Data in this exercise =
------

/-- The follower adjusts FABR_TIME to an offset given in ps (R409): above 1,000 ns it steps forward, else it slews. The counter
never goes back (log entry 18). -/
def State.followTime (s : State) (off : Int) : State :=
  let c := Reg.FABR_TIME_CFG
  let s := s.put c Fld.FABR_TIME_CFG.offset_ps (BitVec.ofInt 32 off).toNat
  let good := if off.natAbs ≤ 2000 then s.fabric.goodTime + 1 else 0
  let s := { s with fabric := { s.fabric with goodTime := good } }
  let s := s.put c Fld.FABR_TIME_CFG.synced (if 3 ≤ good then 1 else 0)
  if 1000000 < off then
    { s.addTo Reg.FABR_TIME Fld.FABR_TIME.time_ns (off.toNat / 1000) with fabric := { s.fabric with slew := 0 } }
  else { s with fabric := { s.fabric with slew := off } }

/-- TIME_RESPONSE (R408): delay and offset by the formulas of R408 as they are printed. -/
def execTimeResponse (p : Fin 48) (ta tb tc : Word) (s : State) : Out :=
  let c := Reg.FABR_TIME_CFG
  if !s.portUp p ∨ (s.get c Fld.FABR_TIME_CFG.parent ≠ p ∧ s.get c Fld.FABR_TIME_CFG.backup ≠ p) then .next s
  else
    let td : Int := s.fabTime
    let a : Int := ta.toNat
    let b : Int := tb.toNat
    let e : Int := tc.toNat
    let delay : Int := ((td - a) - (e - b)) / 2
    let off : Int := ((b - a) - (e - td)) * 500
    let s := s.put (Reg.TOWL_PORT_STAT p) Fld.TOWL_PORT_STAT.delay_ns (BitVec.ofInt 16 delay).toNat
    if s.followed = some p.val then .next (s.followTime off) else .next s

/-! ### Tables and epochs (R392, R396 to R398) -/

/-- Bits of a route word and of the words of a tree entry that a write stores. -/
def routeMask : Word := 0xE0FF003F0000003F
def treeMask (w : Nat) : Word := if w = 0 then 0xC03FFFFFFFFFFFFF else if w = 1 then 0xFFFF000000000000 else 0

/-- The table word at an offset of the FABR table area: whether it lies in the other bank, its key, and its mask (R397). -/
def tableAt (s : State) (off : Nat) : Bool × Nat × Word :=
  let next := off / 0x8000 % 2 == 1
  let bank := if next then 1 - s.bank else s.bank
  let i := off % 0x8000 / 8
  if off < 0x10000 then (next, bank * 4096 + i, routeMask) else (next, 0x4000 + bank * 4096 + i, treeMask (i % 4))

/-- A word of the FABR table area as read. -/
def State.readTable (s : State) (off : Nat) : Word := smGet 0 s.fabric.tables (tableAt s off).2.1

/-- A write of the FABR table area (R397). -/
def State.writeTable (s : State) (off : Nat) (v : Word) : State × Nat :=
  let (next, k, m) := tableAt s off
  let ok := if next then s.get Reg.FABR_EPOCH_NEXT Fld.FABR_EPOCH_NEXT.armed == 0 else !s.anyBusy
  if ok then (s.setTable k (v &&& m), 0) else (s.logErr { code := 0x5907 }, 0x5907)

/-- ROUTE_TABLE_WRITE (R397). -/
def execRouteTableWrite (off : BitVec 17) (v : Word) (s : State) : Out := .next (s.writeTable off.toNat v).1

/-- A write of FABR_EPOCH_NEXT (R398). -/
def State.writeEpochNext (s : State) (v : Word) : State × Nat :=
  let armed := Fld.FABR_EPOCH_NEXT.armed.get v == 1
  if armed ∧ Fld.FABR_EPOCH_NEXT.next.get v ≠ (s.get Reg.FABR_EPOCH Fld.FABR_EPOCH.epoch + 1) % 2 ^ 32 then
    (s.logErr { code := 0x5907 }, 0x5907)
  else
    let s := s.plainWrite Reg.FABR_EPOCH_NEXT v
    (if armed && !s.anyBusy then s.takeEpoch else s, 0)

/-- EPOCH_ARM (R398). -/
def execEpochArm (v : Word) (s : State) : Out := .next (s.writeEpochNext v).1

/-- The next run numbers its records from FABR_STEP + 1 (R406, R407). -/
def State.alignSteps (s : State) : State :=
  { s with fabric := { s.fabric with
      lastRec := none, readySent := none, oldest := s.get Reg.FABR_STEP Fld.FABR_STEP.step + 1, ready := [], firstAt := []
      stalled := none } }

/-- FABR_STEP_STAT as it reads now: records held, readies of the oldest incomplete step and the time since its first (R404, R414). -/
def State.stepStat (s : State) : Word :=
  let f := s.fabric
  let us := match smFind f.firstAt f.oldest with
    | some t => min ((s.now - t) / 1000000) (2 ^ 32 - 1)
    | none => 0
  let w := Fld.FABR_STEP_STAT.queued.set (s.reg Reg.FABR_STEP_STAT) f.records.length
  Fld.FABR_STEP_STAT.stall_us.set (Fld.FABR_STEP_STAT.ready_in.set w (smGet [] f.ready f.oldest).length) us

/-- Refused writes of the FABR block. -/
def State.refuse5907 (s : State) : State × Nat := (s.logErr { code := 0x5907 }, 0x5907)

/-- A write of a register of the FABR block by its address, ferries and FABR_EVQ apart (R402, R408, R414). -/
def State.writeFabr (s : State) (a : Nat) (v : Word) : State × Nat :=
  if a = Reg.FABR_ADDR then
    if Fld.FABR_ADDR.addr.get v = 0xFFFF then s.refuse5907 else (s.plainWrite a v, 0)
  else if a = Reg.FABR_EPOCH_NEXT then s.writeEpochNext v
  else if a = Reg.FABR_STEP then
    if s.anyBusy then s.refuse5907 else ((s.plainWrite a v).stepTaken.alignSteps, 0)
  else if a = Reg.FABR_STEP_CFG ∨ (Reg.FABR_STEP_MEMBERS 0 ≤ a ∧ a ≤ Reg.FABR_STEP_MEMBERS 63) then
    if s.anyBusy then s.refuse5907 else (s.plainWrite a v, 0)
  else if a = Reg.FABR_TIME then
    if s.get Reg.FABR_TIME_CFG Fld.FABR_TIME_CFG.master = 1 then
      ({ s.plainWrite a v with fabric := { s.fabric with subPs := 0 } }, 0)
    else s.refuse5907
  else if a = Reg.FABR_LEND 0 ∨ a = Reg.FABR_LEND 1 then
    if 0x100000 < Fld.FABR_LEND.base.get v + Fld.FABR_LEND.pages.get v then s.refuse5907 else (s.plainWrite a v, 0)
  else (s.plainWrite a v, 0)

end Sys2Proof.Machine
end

------

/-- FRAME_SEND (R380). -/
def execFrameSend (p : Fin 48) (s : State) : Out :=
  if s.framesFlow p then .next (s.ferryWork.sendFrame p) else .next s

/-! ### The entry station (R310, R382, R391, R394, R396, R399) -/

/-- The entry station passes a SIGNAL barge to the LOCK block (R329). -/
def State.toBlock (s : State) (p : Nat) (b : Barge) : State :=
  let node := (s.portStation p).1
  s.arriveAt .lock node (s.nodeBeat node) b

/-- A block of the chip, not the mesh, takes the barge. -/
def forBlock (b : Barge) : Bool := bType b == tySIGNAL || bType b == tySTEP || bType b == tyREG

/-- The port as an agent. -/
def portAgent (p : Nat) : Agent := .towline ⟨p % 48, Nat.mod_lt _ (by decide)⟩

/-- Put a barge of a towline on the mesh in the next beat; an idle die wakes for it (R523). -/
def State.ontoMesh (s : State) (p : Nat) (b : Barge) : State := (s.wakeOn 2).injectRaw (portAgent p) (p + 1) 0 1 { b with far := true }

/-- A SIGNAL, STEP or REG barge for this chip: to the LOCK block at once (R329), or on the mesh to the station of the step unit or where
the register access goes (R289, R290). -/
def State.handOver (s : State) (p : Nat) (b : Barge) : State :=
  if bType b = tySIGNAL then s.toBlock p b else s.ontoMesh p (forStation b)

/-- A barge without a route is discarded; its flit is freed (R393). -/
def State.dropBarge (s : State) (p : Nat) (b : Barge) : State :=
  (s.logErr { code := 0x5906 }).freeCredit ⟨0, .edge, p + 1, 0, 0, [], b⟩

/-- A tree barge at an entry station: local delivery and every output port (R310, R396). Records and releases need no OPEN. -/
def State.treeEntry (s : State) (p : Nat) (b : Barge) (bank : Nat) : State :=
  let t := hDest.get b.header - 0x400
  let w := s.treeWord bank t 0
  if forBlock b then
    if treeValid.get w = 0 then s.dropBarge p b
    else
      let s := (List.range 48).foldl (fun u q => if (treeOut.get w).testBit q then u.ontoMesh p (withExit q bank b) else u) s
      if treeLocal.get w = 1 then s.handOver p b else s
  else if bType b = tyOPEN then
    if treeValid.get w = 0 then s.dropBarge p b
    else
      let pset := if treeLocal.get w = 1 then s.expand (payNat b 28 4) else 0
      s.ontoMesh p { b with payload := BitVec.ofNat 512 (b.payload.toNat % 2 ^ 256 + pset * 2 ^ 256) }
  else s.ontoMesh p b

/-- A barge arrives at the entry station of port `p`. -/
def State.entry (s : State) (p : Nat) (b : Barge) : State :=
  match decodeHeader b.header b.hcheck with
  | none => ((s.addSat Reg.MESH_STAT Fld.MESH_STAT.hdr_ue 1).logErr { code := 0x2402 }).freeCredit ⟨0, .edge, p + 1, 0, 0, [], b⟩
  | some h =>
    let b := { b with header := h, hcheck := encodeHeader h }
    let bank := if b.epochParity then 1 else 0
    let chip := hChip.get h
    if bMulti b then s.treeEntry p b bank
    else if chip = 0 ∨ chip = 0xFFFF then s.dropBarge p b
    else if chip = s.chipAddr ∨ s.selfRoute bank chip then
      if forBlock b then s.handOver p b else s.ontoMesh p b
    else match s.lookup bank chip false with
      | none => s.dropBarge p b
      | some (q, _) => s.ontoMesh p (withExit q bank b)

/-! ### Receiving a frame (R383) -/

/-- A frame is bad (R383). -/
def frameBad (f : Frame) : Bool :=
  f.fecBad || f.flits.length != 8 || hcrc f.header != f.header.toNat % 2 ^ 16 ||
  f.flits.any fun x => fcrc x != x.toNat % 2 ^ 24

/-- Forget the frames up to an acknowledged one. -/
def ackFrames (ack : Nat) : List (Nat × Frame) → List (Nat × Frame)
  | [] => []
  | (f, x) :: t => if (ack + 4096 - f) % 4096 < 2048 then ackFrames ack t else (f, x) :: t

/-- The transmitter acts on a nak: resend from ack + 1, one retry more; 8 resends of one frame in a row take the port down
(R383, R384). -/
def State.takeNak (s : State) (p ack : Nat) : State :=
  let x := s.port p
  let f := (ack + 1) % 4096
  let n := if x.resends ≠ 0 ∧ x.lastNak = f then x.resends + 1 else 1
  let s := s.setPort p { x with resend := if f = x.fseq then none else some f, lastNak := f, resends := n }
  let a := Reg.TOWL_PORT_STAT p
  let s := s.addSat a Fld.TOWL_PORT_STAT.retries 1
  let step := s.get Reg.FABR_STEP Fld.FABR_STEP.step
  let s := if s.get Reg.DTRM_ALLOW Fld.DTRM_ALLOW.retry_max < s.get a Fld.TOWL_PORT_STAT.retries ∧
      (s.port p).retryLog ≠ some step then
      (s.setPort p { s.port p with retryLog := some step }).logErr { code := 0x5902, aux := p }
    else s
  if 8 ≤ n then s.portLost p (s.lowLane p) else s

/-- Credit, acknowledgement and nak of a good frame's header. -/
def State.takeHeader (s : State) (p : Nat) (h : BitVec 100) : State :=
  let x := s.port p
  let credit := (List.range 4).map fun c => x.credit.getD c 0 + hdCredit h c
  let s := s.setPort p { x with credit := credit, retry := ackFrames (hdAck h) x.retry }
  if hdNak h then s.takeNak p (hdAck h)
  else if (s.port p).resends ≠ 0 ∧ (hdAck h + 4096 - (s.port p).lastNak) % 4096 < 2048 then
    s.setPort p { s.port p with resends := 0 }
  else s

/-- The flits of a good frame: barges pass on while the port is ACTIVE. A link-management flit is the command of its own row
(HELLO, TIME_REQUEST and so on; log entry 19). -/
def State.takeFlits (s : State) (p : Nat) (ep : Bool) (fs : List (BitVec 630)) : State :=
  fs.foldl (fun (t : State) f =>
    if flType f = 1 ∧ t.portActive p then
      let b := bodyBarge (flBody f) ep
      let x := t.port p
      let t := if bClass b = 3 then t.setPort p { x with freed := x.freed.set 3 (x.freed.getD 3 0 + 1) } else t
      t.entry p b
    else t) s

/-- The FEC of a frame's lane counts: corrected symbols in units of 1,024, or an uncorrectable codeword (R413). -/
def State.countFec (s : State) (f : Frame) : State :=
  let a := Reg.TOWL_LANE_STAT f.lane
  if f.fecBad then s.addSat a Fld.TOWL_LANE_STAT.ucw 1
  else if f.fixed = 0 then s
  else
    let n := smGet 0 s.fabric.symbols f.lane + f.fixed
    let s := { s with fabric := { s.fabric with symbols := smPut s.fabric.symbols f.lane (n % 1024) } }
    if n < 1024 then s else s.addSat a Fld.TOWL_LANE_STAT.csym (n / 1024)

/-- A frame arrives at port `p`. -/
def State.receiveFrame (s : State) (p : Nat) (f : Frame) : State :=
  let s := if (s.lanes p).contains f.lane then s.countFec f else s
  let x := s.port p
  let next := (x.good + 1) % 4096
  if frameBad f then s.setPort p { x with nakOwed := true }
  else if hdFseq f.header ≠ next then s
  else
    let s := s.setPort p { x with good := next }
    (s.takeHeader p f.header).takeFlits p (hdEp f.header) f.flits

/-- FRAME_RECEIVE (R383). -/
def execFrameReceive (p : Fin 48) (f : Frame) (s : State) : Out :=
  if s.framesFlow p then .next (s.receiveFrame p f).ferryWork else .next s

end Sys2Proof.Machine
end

------

Work instruction = Check each line of the listing above for the string "anyBusy" and return those that contain it.

Output for this task =
  let ok := if next then s.get Reg.FABR_EPOCH_NEXT Fld.FABR_EPOCH_NEXT.armed == 0 else !s.anyBusy
    (if armed && !s.anyBusy then s.takeEpoch else s, 0)
    if s.anyBusy then s.refuse5907 else ((s.plainWrite a v).stepTaken.alignSteps, 0)
    if s.anyBusy then s.refuse5907 else (s.plainWrite a v, 0)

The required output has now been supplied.